Gradually, at some point, these sensations and experiences gelled into the realization that there was in fact nothing normal in the Cosmos. Normalcy was a condition that my bodymind had been imposing onto my flow of perceptions in order to establish a sense of stability, coherence, and mastery. Not mastery in the sense of ‘consummate control over all I survey’, but mastery in the sense of ‘my world basically holds together whether I’m particularly impressive or not’. We don’t realize or acknowledge how masterful that is, but it is.

Nothing is normal. Everything is miraculous.

Any perception of sufficient magnitude overwhelms our normalizing function and we experience awe until our poor bodymind can assert normality again.

Recognizing the inherent miraculousness and mysteriousness of existence is not an accomplishment. It’s nothing to brag about. It in itself is also the most normal thing in the world. If mystery and miracle is everywhere, what’s impressive about finally noticing it?

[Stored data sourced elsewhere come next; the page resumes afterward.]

@[simp] theorem store_cfg (a : Addr) (bs : List Byte) (s : State) : (s.store a bs).cfg = s.cfg := rfl
@[simp] theorem store_regs (a : Addr) (bs : List Byte) (s : State) : (s.store a bs).regs = s.regs := rfl
@[simp] theorem store_tags (a : Addr) (bs : List Byte) (s : State) : (s.store a bs).tags = s.tags := rfl
@[simp] theorem store_sw (a : Addr) (bs : List Byte) (s : State) : (s.store a bs).sw = s.sw := rfl
@[simp] theorem store_cw (a : Addr) (bs : List Byte) (s : State) : (s.store a bs).cw = s.cw := rfl
@[simp] theorem store_fip (a : Addr) (bs : List Byte) (s : State) : (s.store a bs).fip = s.fip := rfl
@[simp] theorem store_fcs (a : Addr) (bs : List Byte) (s : State) : (s.store a bs).fcs = s.fcs := rfl
@[simp] theorem store_fdp (a : Addr) (bs : List Byte) (s : State) : (s.store a bs).fdp = s.fdp := rfl
@[simp] theorem store_fds (a : Addr) (bs : List Byte) (s : State) : (s.store a bs).fds = s.fds := rfl
@[simp] theorem store_fop (a : Addr) (bs : List Byte) (s : State) : (s.store a bs).fop = s.fop := rfl
@[simp] theorem store_pc (a : Addr) (bs : List Byte) (s : State) : (s.store a bs).pc = s.pc := rfl
@[simp] theorem store_pcOver (a : Addr) (bs : List Byte) (s : State) : (s.store a bs).pcOver = s.pcOver := rfl
@[simp] theorem store_ax (a : Addr) (bs : List Byte) (s : State) : (s.store a bs).ax = s.ax := rfl
@[simp] theorem store_zf (a : Addr) (bs : List Byte) (s : State) : (s.store a bs).zf = s.zf := rfl
@[simp] theorem store_pf (a : Addr) (bs : List Byte) (s : State) : (s.store a bs).pf = s.pf := rfl
@[simp] theorem store_cf (a : Addr) (bs : List Byte) (s : State) : (s.store a bs).cf = s.cf := rfl
@[simp] theorem store_pm287 (a : Addr) (bs : List Byte) (s : State) : (s.store a bs).pm287 = s.pm287 := rfl
@[simp] theorem store_mem (a : Addr) (bs : List Byte) (s : State) : (s.store a bs).mem = Memory.writeBytes s.mem a.toNat bs := rfl
@[simp] theorem store_draws (a : Addr) (bs : List Byte) (s : State) : (s.store a bs).draws = s.draws := rfl

@[simp] theorem reg_setReg (s : State) (k j : BitVec 3) (v : Ext) (t : Tag) :
    (s.setReg k v t).reg j = if j = k then v else s.reg j := by
  simp only [State.reg, State.setReg, Vector.getElem_set, ← BitVec.toNat_inj, eq_comm]

@[simp] theorem tag_setReg (s : State) (k j : BitVec 3) (v : Ext) (t : Tag) :
    (s.setReg k v t).tag j = if j = k then t else s.tag j := by
  simp only [State.tag, State.setReg, Vector.getElem_set, ← BitVec.toNat_inj, eq_comm]

@[simp] theorem tag_setTag (s : State) (k j : BitVec 3) (t : Tag) :
    (s.setTag k t).tag j = if j = k then t else s.tag j := by
  simp only [State.tag, State.setTag, Vector.getElem_set, ← BitVec.toNat_inj, eq_comm]

/-- Two states that hold the same registers hold the same at each. -/
theorem reg_congr {s t : State} (h : t.regs = s.regs) (k : BitVec 3) : t.reg k = s.reg k := by
  simp only [State.reg, h]

theorem tag_congr {s t : State} (h : t.tags = s.tags) (k : BitVec 3) : t.tag k = s.tag k := by
  simp only [State.tag, h]

@[simp] theorem reg_withC0 (b : Bool) (s : State) (k : BitVec 3) : (s.withC0 b).reg k = s.reg k := rfl
@[simp] theorem tag_withC0 (b : Bool) (s : State) (k : BitVec 3) : (s.withC0 b).tag k = s.tag k := rfl
@[simp] theorem phys_withC0 (b : Bool) (s : State) (i : BitVec 3) : (s.withC0 b).phys i = s.phys i := rfl
@[simp] theorem reg_withC1 (b : Bool) (s : State) (k : BitVec 3) : (s.withC1 b).reg k = s.reg k := rfl
@[simp] theorem tag_withC1 (b : Bool) (s : State) (k : BitVec 3) : (s.withC1 b).tag k = s.tag k := rfl
@[simp] theorem phys_withC1 (b : Bool) (s : State) (i : BitVec 3) : (s.withC1 b).phys i = s.phys i := rfl
@[simp] theorem reg_withC2 (b : Bool) (s : State) (k : BitVec 3) : (s.withC2 b).reg k = s.reg k := rfl
@[simp] theorem tag_withC2 (b : Bool) (s : State) (k : BitVec 3) : (s.withC2 b).tag k = s.tag k := rfl
@[simp] theorem phys_withC2 (b : Bool) (s : State) (i : BitVec 3) : (s.withC2 b).phys i = s.phys i := rfl
@[simp] theorem reg_withC3 (b : Bool) (s : State) (k : BitVec 3) : (s.withC3 b).reg k = s.reg k := rfl
@[simp] theorem tag_withC3 (b : Bool) (s : State) (k : BitVec 3) : (s.withC3 b).tag k = s.tag k := rfl
@[simp] theorem phys_withC3 (b : Bool) (s : State) (i : BitVec 3) : (s.withC3 b).phys i = s.phys i := rfl
@[simp] theorem reg_drawn (s : State) (k : BitVec 3) : (s.drawn).reg k = s.reg k := rfl
@[simp] theorem tag_drawn (s : State) (k : BitVec 3) : (s.drawn).tag k = s.tag k := rfl
@[simp] theorem phys_drawn (s : State) (i : BitVec 3) : (s.drawn).phys i = s.phys i := rfl
@[simp] theorem reg_raiseInexact (b : Bool) (s : State) (k : BitVec 3) : (s.raiseInexact b).reg k = s.reg k := rfl
@[simp] theorem tag_raiseInexact (b : Bool) (s : State) (k : BitVec 3) : (s.raiseInexact b).tag k = s.tag k := rfl
@[simp] theorem phys_raiseInexact (b : Bool) (s : State) (i : BitVec 3) : (s.raiseInexact b).phys i = s.phys i := rfl
@[simp] theorem reg_flagOverflow (s : State) (k : BitVec 3) : (s.flagOverflow).reg k = s.reg k := rfl
@[simp] theorem tag_flagOverflow (s : State) (k : BitVec 3) : (s.flagOverflow).tag k = s.tag k := rfl
@[simp] theorem phys_flagOverflow (s : State) (i : BitVec 3) : (s.flagOverflow).phys i = s.phys i := rfl
@[simp] theorem reg_flagUnderflow (s : State) (k : BitVec 3) : (s.flagUnderflow).reg k = s.reg k := rfl
@[simp] theorem tag_flagUnderflow (s : State) (k : BitVec 3) : (s.flagUnderflow).tag k = s.tag k := rfl
@[simp] theorem phys_flagUnderflow (s : State) (i : BitVec 3) : (s.flagUnderflow).phys i = s.phys i := rfl
@[simp] theorem reg_setTop (t : BitVec 3) (s : State) (k : BitVec 3) : (s.setTop t).reg k = s.reg k := rfl
@[simp] theorem tag_setTop (t : BitVec 3) (s : State) (k : BitVec 3) : (s.setTop t).tag k = s.tag k := rfl
@[simp] theorem reg_store (a : Addr) (bs : List Byte) (s : State) (k : BitVec 3) : (s.store a bs).reg k = s.reg k := rfl
@[simp] theorem tag_store (a : Addr) (bs : List Byte) (s : State) (k : BitVec 3) : (s.store a bs).tag k = s.tag k := rfl
@[simp] theorem phys_store (a : Addr) (bs : List Byte) (s : State) (i : BitVec 3) : (s.store a bs).phys i = s.phys i := rfl
@[simp] theorem reg_setTag (s : State) (k j : BitVec 3) (t : Tag) : (s.setTag k t).reg j = s.reg j := rfl
@[simp] theorem phys_setTag (s : State) (k j : BitVec 3) (t : Tag) : (s.setTag k t).phys j = s.phys j := rfl
@[simp] theorem phys_setReg (s : State) (k j : BitVec 3) (v : Ext) (t : Tag) : (s.setReg k v t).phys j = s.phys j := rfl
@[simp] theorem phys_setSt (s : State) (i j : BitVec 3) (v : Ext) : (s.setSt i v).phys j = s.phys j := rfl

I also realized that so-called enlightenment was also nothing to feel superior about. It’s basically just realizing in a deeply experiential way that everything is miraculous. I have not done that, but I’ve caught a whiff, and that’s been enough to occupy me for a good, long time. Anyway, enlightenment, or a big part of enlightenment, is the apprehension/realization of the intrinsic miraculousness of everything.

So guess what that means? 5 minutes before you were enlightened, how intrinsically miraculous were you? Completely. 5 minutes after? Still completely. All that’s changed is you now see how miraculous you and everything else are. See? Nothing to brag about.

It would be like me bragging to you and saying ‘Hey, look at me? I can see that you’re a miraculous genius, but you can’t see it. I’m so amazing!’ Who cares? You’re still a genius. You’re equally amazing.

The Buddha was basically like a kindergartener who learned how to write his name in print. To the rest of us younger children, this seemed like great magic. Enlightenment seems like magic to those who are trying to get it. (Buddhist scholars would correct my terminology here. It’s more accurate to call it ‘awakening’.)

————————————————————-

The practical upshot of all of this was that my sense of importance got simultaneously seriously downgraded and seriously upgraded. I am of Cosmos. Unequivocally so. That’s the meaning of Cosmos, it’s All-That-Is.

At the same time, my customary, constituent processes, narratives, agendas, and views, are tiny. And laughably contingent. I don’t care. They’re mine and I love ‘em. I don’t need the fate of the Universe to be at stake to feel passionately about my passions. I’ll live and die for them, and they’ll blow away. That’s okay.

—————————————————————

So, engaged contemplation/禪/Chan/Zen feels like my vocation. And it has for a while now. I call it Experiential Ontology. Exploring the unfolding context and phenomenon of the feeling of existence.

It’s okay. It’s good.

This is my spirituality. It can contain narratives, but is neither born of nor bound to them.

It seems to be ‘in pursuit of’ nothing in particular.

It’s okay.

—————————————————————————-

This post comes partially because I’m experimenting in writing directly in a way that feels Real and Natural to me. ‘What if I could just write directly as myself?’

4 Likes

Fuck You.

I want to be kind

Alright?

1 Like

Not a lot to say right now.

Working to clarify actions and goals.

Two Statements:

  1. What is the problem with doing it right now?

and

  1. Loving what is as part of action and success.

Taking Action to Build What I Want

Balance taking care of the responsibilities of my current job; with building the opportunities that will transition me to a new work situation.

I do have a couple of ideas, so let me try those now.